___ The data ___
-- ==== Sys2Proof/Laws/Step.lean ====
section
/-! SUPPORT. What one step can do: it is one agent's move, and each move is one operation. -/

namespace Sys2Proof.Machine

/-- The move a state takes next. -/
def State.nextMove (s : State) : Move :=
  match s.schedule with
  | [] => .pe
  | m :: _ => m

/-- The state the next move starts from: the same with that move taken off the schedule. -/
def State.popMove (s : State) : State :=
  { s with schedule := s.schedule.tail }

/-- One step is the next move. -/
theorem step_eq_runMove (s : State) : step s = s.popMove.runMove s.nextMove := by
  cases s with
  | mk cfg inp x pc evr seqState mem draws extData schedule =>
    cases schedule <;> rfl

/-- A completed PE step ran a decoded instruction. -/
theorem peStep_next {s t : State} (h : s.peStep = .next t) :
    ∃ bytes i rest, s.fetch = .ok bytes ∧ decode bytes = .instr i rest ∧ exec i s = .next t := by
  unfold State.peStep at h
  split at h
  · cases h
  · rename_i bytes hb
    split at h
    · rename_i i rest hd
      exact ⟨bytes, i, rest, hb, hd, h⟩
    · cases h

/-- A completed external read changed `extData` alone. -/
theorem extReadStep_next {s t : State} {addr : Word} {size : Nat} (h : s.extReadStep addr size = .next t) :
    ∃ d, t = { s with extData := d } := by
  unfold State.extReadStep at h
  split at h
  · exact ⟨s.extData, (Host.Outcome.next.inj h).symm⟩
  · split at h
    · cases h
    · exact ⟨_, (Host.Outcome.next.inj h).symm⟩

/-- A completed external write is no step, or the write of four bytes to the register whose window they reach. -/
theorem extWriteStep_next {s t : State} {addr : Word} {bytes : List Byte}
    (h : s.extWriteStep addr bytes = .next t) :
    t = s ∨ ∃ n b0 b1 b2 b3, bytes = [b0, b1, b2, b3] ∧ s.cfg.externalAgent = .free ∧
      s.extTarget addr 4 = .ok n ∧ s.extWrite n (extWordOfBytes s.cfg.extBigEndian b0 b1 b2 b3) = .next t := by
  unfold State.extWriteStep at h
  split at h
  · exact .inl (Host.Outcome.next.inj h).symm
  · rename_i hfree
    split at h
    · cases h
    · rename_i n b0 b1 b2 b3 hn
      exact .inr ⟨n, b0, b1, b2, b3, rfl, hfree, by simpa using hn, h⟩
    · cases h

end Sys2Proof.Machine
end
___
▶ Task instructions:
Copy every line of the entries in which "hfree" can be found.

▶ Task solution:
  · rename_i hfree
      exact .inr ⟨n, b0, b1, b2, b3, rfl, hfree, by simpa using hn, h⟩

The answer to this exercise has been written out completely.